> _BRIEF_
Every line of the entries below that includes "heldWords" belongs in the answer, copied as written.
▬▬▬
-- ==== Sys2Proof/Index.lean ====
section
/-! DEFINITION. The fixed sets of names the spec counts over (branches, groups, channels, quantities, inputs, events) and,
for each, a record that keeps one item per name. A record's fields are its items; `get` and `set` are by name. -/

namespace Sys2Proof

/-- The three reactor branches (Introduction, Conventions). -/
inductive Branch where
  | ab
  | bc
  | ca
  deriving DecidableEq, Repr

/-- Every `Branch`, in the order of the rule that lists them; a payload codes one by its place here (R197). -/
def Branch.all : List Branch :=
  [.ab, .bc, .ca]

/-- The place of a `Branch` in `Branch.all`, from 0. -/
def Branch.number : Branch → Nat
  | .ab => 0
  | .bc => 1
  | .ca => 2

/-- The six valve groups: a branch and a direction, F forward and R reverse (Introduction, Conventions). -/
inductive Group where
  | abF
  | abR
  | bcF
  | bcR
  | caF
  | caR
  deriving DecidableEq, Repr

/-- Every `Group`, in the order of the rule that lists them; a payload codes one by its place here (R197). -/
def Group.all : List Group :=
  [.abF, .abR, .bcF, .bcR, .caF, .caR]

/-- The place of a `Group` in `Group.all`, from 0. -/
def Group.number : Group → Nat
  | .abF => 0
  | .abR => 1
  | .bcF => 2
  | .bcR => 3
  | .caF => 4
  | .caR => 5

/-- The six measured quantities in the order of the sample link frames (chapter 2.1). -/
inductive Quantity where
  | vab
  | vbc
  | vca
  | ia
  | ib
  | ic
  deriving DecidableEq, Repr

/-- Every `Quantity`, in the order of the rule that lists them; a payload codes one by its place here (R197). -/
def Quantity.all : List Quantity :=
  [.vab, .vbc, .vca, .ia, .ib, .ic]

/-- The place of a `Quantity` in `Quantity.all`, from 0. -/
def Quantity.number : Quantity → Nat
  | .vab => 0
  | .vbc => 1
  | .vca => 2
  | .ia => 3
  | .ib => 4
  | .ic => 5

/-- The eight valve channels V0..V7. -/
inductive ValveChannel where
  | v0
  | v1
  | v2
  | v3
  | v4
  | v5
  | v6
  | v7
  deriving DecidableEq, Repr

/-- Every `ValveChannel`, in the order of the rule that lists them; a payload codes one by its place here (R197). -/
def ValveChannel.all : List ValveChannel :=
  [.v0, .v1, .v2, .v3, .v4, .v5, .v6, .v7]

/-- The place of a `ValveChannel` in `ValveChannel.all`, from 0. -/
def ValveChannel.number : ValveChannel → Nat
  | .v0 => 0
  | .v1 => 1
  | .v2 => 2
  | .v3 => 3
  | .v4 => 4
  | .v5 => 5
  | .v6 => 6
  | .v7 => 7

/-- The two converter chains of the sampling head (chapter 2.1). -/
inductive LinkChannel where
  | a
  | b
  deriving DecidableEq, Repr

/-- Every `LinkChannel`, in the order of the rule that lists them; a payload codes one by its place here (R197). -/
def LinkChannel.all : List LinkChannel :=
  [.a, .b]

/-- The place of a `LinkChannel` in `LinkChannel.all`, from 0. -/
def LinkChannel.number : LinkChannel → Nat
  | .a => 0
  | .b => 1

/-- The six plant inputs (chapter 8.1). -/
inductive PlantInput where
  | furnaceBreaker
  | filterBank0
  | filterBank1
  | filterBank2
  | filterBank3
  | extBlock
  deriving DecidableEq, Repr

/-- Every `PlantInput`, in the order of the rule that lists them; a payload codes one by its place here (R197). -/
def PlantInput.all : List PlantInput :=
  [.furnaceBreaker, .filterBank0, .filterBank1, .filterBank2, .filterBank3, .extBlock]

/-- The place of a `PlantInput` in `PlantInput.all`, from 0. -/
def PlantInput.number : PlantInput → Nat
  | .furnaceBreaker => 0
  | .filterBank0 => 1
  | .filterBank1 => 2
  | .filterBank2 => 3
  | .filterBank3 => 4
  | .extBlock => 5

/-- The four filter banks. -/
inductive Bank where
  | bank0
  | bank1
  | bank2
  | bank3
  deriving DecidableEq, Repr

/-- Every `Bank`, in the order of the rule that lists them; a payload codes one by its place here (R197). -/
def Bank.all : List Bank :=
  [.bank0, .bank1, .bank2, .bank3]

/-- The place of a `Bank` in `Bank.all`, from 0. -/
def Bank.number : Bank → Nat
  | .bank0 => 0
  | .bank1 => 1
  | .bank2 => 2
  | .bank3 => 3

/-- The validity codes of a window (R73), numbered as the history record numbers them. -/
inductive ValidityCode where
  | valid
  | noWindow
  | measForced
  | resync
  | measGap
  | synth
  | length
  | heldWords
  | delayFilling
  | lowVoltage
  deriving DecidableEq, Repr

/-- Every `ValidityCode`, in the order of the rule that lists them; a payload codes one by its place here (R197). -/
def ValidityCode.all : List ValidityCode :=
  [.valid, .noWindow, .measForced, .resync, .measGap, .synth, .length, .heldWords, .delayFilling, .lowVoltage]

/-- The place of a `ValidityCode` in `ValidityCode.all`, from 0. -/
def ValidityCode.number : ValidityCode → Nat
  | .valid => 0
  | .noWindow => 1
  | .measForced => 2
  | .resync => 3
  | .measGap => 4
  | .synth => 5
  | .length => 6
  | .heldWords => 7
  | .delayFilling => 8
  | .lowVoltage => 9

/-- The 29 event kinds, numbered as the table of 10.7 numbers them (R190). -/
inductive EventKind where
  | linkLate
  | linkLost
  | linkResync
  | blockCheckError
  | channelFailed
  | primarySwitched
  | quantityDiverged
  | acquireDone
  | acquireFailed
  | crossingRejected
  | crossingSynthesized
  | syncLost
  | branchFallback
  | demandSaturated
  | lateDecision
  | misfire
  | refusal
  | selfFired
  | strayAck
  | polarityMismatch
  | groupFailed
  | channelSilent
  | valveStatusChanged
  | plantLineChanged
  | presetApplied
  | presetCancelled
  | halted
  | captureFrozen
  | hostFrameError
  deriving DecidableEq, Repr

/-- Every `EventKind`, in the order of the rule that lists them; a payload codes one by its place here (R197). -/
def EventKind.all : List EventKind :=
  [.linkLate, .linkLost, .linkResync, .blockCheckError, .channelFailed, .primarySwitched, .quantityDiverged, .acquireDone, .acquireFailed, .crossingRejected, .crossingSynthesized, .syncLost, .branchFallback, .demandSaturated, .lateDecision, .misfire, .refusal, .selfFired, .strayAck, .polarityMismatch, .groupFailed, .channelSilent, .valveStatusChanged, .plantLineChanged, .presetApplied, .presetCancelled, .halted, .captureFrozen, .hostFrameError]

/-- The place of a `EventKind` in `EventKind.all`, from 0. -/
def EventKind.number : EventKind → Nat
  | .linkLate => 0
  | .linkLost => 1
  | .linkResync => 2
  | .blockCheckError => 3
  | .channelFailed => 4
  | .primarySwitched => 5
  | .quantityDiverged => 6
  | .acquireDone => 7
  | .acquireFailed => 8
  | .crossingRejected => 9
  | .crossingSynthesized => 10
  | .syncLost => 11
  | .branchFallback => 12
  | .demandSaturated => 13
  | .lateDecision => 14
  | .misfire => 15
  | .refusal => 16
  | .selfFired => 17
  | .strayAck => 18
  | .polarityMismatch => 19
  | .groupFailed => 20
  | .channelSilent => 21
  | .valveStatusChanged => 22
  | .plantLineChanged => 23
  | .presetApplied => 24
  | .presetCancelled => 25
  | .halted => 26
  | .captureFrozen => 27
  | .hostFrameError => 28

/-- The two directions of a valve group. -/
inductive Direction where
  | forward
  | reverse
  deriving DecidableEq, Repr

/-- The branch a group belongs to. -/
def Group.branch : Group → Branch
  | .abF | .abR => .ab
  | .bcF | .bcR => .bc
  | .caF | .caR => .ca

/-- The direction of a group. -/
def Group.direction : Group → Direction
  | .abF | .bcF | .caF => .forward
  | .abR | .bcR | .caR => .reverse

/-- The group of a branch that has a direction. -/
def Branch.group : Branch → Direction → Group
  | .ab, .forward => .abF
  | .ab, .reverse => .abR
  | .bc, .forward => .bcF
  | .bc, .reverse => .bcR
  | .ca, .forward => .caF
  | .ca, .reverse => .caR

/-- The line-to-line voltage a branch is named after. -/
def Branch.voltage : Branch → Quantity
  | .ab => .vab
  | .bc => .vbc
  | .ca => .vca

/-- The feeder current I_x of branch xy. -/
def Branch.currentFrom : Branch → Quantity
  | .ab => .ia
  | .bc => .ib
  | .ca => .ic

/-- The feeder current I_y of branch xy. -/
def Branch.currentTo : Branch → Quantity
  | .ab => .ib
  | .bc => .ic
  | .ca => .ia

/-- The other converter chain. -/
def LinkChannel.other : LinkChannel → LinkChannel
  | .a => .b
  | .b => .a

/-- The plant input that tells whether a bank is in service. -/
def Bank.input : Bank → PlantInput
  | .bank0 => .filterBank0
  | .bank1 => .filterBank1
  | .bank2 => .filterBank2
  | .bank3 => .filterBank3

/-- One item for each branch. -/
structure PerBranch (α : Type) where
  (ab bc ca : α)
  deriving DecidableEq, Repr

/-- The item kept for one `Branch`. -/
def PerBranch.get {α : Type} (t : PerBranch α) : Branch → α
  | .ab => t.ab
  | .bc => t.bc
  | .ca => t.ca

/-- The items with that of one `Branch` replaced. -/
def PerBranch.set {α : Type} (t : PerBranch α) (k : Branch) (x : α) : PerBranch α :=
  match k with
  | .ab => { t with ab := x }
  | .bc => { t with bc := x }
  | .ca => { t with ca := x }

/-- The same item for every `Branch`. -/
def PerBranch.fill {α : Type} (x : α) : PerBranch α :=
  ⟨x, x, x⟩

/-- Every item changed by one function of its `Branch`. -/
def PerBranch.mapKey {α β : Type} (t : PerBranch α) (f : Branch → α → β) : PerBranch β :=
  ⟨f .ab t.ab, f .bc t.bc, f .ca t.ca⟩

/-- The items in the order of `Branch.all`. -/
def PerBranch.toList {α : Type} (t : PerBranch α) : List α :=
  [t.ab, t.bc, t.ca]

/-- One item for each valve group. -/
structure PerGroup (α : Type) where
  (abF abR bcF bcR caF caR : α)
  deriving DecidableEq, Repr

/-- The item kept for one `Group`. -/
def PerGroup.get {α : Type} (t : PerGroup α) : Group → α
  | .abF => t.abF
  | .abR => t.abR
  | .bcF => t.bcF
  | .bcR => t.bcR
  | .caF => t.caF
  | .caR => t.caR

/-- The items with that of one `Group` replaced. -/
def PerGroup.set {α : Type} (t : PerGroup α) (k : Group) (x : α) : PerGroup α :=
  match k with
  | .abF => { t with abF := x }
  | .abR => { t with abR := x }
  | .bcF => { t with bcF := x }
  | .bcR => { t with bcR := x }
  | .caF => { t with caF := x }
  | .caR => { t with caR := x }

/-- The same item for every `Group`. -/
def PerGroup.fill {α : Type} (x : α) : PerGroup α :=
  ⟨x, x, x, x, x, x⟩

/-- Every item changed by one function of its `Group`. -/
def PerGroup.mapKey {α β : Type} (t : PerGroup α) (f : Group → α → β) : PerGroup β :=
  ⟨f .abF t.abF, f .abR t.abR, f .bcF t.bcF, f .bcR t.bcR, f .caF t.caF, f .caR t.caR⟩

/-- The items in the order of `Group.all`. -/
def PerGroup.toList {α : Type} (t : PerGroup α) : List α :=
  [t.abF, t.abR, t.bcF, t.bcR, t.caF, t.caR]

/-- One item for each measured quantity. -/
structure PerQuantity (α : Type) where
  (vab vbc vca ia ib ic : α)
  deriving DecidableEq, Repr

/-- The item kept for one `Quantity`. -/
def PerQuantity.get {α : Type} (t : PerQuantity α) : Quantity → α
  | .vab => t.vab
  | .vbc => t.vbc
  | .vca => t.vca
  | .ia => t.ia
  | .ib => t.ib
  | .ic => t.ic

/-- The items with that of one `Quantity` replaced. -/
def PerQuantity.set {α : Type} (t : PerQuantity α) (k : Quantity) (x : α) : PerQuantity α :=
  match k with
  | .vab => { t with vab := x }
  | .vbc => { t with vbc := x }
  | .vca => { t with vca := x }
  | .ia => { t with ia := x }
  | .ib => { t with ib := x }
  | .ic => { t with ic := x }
▬▬▬
> _TASK OUTPUT_
  | heldWords
  [.valid, .noWindow, .measForced, .resync, .measGap, .synth, .length, .heldWords, .delayFilling, .lowVoltage]
  | .heldWords => 7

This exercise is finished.